Looped Transformers for Reasoning
🔗 Source: arXiv
REASONING WITH LATENT THOUGHTS: ON THE POWER OF LOOPED TRANSFORMERS
🚀 Technical Novelty
- Mechanism: Introduces a weight-sharing looping mechanism where a k-layer transformer block is iteratively applied L times, creating an effective depth of kL while retaining only k-layer parameters. Also proposes a layer-similarity regularization to amplify this inductive bias during training.

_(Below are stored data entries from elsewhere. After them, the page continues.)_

/-- A UDP request and its responses kept among the last 16 (R444). -/
def State.remember (s : State) (num : Nat) (bytes : List Nat) (l : List Answer) : State :=
  s.setSession num (fun ss =>
    if ss.udp.isNone then ss else { ss with recent := (ss.recent ++ [(bytes, l)]).drop (ss.recent.length - 15) })

/-- The responses a message has had since `before` answers had gone out get their header, and are kept for a repeat. -/
def State.respond (s : State) (num : Nat) (m : MsgIn) (before : Nat) : State :=
  let l := (s.answers.drop before).map (fun (a : Answer) =>
    if a.dest = .session num then { a with head := m.respHead (2 + a.data.length) } else a)
  { s with answers := s.answers.take before ++ l }.remember num m.bytes (l.filter (fun (a : Answer) => a.dest = Dest.session num))

/-- A badly framed message: discarded unanswered, and over TCP it ends the connection (R445). -/
def State.discard (s : State) (num : Nat) : State :=
  match s.session? num with
  | some ss => if ss.tcp then s.closeSession num 2 else s
  | none => s

/-- A session's limit on a message's bytes; with no session none is known. -/
def State.mostBytes (s : State) (num : Nat) : Option Nat := (s.session? num).bind SessionS.mostBytes

/-- A message of a service comes on a session's connection (R444, R445, R448, R449, R451, R452): badly framed it is
discarded; a repeat of a UDP request has its stored responses again; a refused one has its refusal; else it acts. -/
def State.onMessage (s : State) (num svc : Nat) (m : MsgIn) (act : State → State) : State :=
  if !m.framed (s.mostBytes num) then s.discard num
  else match s.repeated num m with
  | some l => { (s.touch num) with answers := s.answers ++ l }
  | none => match s.msgRefusal num svc m with
    | some code =>
      if code = Res.NO_SESSION then s.answer (.session num) code
      else ((s.touch num).reply num code).respond num m s.answers.length
    | none => (act (s.touch num)).respond num m s.answers.length

/-! ### Reading an object -/

/-- Fields that show what the hardware measures by itself, with the number of values each can read: a load switch's limiting,
the frames with errors on an Ethernet or a trunk port, a powered field-node port's power (log entry 107). -/
def openField (key : Nat) : Option Nat :=
  let i := key / 256
  if 0x8001 ≤ i ∧ i ≤ 0x8018 ∧ key = R.LS_STAT_LIMITING (i - 0x8000) then some 2
  else if 0x9E01 ≤ i ∧ i ≤ 0x9E06 ∧ key = R.ETH_STAT_ERRORS (i - 0x9E00) then some 65536
  else if 0x9E11 ≤ i ∧ i ≤ 0x9E14 ∧ key = R.TK_STAT_ERRORS (i - 0x9E10) then some 65536
  else if 0x9E21 ≤ i ∧ i ≤ 0x9E2C ∧ key = R.FNP_STAT_POWER (i - 0x9E20) then some 1024
  else none

/-- CE.Lnnn.ATRES, field by field; before the first auto-tune none (06 Table 6.9). -/
def State.loopAt (s : State) (l : Nat) : Option (List Int) := (look s.eng.loops l).bind (fun (v : LoopS) => v.atres)
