/-- Whether every free-running binding of a port takes an estimate of this uncertainty (04 R157); a worker, which holds no
pack, judges every binding of its own. -/
def State.portValid (s : State) (port unc : Nat) : Bool :=
  (List.range 32).all (fun n =>
    !((s.isWorker || (s.descOf n).isSome) && s.rd (R.OBS_IN_CFG_CLASS n) ≠ 0 && s.flag (R.OBS_IN_CFG_FREE n) &&
      s.rd (R.OBS_IN_CFG_SRC_TYPE n) = 2 &&
      s.rd (R.OBS_IN_CFG_SRC_INDEX n) = port && s.rd (R.OBS_IN_CFG_UNIT n) = s.role.unit) ||
    4 * unc ≤ s.samplePeriod n)

/-- TIME_REP (R434, Tables 12.9 and 12.10): an answer within 50 ms of T1 gives an offset and its uncertainty; OFFSET
keeps the last valid one. -/
def execTimeRep (t port : Nat) (bytes : List Nat) (s : State) : Host.Outcome State Fault Refusal :=
  let s := s.begin t
  let t2 := toSigned 64 (msgField bytes 8 8)
  let t3 := toSigned 64 (msgField bytes 16 8)
  let n := s.nodeS port
  .next (match n.t1 with
    | some t1 =>
      let t4 := s.harvest
      if !nodeMessage bytes 3 ∨ bytes.length ≠ 24 ∨ msgField bytes 6 2 ≠ n.seq ∨ t1 + 50000000 < t4 then s
      else
        let offset := ((t2 - t1) + (t3 - t4)) / 2
        let unc := (((t4 - t1) - (t3 - t2)) / 2).toNat
        let s := s.setNode port { n with t1 := none, est := some (offset, unc, s.now) }
        let s := s.wr (R.FNP_STAT_UNC port) (min 0xFFFE unc)
        if s.portValid port unc then s.wr (R.FNP_OFF_OFFSET port) (ofSigned 64 offset) else s
    | none => s)

/-- TIME_REP_TIMEOUT (R434): no estimate from this request. -/
def execTimeRepTimeout (t port : Nat) (s : State) : Host.Outcome State Fault Refusal :=
  let s := s.begin t
  .next (match (s.nodeS port).t1 with
    | some t1 =>
      if t1 + 50000000 ≤ s.harvest then s.setNode port { s.nodeS port with t1 := none, est := none } else s
    | none => s)

/-! ### The trunk -/

/-- A trunk port's own state. -/
def State.trunkS (s : State) (port : Nat) : TrunkS := (look s.lk.trunk port).getD {}

/-- A trunk port's own state written. -/
def State.setTrunk (s : State) (port : Nat) (v : TrunkS) : State :=
  { s with lk := { s.lk with trunk := ins s.lk.trunk port v } }

/-- A worker's upstream port, once it has one (R435). -/
def State.upstream (s : State) : Option Nat := [1, 2, 3, 4].find? (fun p => s.rd (R.TK_STAT_ROLE p) = 1)

/-- The Whistle's port is driven, or not (R435, 03 Table 3.9). -/
def State.driveWhistle (s : State) (port : Nat) (on : Bool) : State :=
  let w := (look s.whistle port).getD {}
  { s with whistle := ins s.whistle port { w with driving := on } }.wr (R.TB_WH_ROLE port) (if on then 2 else 0)
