/-- Chapter 08, yield mapping: a flow sample outside mapping stops mapping; mapping, its mass over the interval at
STD_MOIST goes to the cell of its cut second (R310 to R315, in the simplest case: no record to time the delay
by, no cell open); NEW_LOAD closes the load (R317); a ticket entry sets CAL from the tickets unless the change
exceeds 20 %, or is refused with the load at fault (R318); an export carries every cell of its interval (R319;
the interval's ends are the model's choice). What of this is the model's own choice or reading stands in log
entries 28 and 91. -/
def Obligations.YieldComplete : Prop :=
  (∀ (t : Nat) (time : Int) (flow : Nat) (s : State),
    s.flowBound = true → s.mapping = false →
    ∃ u, exec (.ymFlowSample t time flow) s = .next u ∧
    u.ym.lastT = none ∧
    u.rd R.YM_STAT_MAPPING = 0 ∧
    u.ym.cells = s.ym.cells ∧
    RegsExact [R.YM_STAT_MAPPING] s u) ∧
  (∀ (t : Nat) (time last : Int) (flow : Nat) (s : State),
    s.flowBound = true → s.mapping = true → s.ym.lastT = some last → last ≤ time → time - last ≤ 3 *
      (s.flowPeriod : Int) → s.ym.open_ = [] → s.ym.closed = none → s.ym.recs = [] → s.ym.widths = [] → 1000 ≤
      s.rd R.GD_GEOM2_HDR_WIDTH →
    ∃ u, exec (.ymFlowSample t time flow) s = .next u ∧
    u.ym.lastT = some time ∧
    u.rd R.YM_STAT_MAPPING = 1 ∧
    u.ym.open_ =
      [{ sec := (time - s.transportDef) - (time - s.transportDef) % 1000000000, raw := s.stdMass (f32 flow * mkRat (time - last) 1000000000) ((s.begin t).moistAt time).1, wet := f32 flow * mkRat (time - last) 1000000000, wetMoist := f32 flow * mkRat (time - last) 1000000000 * ((s.begin t).moistAt time).1, defdelay := true, moistDef := ((s.begin t).moistAt time).2 }]
      ∧
    RegsKept [R.YM_STAT_MAPPING, R.YM_STAT_NOW] s u) ∧
  (∀ (t n : Nat) (s : State),
    n ≠ 0 → s.ses.open_.any (fun p => p.2.num = n) = true → s.classAtLeast n 1 = true → s.turn n (.newLoad) =
      true →
    ∃ u, exec (.newLoad t n) s = .next u ∧
    u.rd R.YM_STAT_LOAD = (s.rd R.YM_STAT_LOAD + 1) % 65536 ∧
    Sent u .fleet 0x62 [(s.rd R.YM_STAT_LOAD : Int)] ∧
    Sent u (.session n) Res.OK [] ∧
    RegsExact [R.YM_STAT_LOAD] s u) ∧
  (∀ (t n mass moist : Nat) (loads : List Nat) (q : Rat) (s : State),
    n ≠ 0 → s.ses.open_.any (fun p => p.2.num = n) = true → s.classAtLeast n 1 = true → s.turn n (.ticket) =
      true → loads.find? (fun x => s.loadFault x ≠ 0) = none → q = loads.foldl (fun (q : Rat) (x : Nat) => q +
      (look s.ym.loads x).getD 0) 0 → 1000 ≤ q → s.ym.tickets = [] → Room s →
    ∃ u, exec (.ticketEntry t n loads mass moist) s = .next u ∧
    u.ym.tickets = [(q, s.stdMass (f32 mass) (f32 moist))] ∧
    (absQ (s.rdF R.YM_CALS_CAL) / 5 < absQ (divQ (0 + s.stdMass (f32 mass) (f32 moist)) (0 + q) - s.rdF
      R.YM_CALS_CAL) → u.rd R.YM_CALS_CAL = s.rd R.YM_CALS_CAL ∧ u.ym.calNand = s.ym.calNand ∧ Logged s u 0x5044
      [(s.rd R.YM_CALS_CAL : Int), (toF32 (divQ (0 + s.stdMass (f32 mass) (f32 moist)) (0 + q)) : Int)]) ∧
    (¬ absQ (s.rdF R.YM_CALS_CAL) / 5 < absQ (divQ (0 + s.stdMass (f32 mass) (f32 moist)) (0 + q) - s.rdF
      R.YM_CALS_CAL) → u.rd R.YM_CALS_CAL = toF32 (divQ (0 + s.stdMass (f32 mass) (f32 moist)) (0 + q)) ∧
      u.ym.calNand = some (u.rd R.YM_CALS_CAL, s.ymRecords) ∧ Logged s u 0x5043 [(s.rd R.YM_CALS_CAL : Int), (u.rd
      R.YM_CALS_CAL : Int), 1]) ∧
    Sent u (.session n) Res.OK [] ∧
    RegsKept [R.YM_CALS_CAL] s u) ∧
  (∀ (t n mass moist x : Nat) (loads : List Nat) (s : State),
    n ≠ 0 → s.ses.open_.any (fun p => p.2.num = n) = true → s.classAtLeast n 1 = true → s.turn n (.ticket) =
      true → loads.find? (fun x => s.loadFault x ≠ 0) = some x → Room s →
    ∃ u, exec (.ticketEntry t n loads mass moist) s = .next u ∧
    u.ym = s.ym ∧
    Logged s u 0x5045 [(x : Int), (s.loadFault x : Int)] ∧
    Sent u (.session n) 0x5045 [] ∧
    RegsKept [] s u) ∧
  (∀ (t n : Nat) (first last : Int) (s : State),
    n ≠ 0 → s.ses.open_.any (fun p => p.2.num = n) = true → s.svcRefusal n 0x0030 [Cls.SERVICE, Cls.FLEET] =
      none → Room s →
    ∃ u, exec (.taskdataExport t n first last) s = .next u ∧
    Sent u (.session n) Res.OK (s.taskData (s.ym.cells.filter (fun c => first ≤ c.sec && c.sec < last))) ∧
    Logged s u 0x5046 [first, last, ((s.ym.cells.filter (fun c => first ≤ c.sec && c.sec < last)).length : Int)]
      ∧
    u.ym = s.ym ∧
    RegsKept [] s u)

- Nuance: Decouples architectural depth from parameter count, contrasting with standard scaling laws that tie depth to model size. Unlike Chain-of-Thought which expands tokens at inference, looped models perform iterative computation internally via shared weights during the forward pass.
💡 Yield
- Looping matches or exceeds iso-FLOP non-looped baselines on synthetic and downstream reasoning tasks despite using L× fewer parameters.
- Theoretical proofs demonstrate looped transformers can simulate iterative algorithms, solve p-hop induction with O(log p) loops, and formally simulate multi-step Chain-of-Thought reasoning via masking and token decoding.
- Downstream accuracy scales logarithmically with effective depth (loops), revealing a strong inductive bias toward compositional reasoning over memorization.
⚠️ Limitations
- Evaluated primarily on synthetic procedural tasks; generalization to complex real-world, multimodal, or common-sense reasoning remains unverified.
- Suffers from higher perplexity compared to parameter-matched baselines due to the inherent trade-off between depth and model capacity.
- Lacks a formalized, unified definition of “reasoning,” limiting direct comparison across diverse cognitive benchmarks and leaving broader architectural implications open for future work.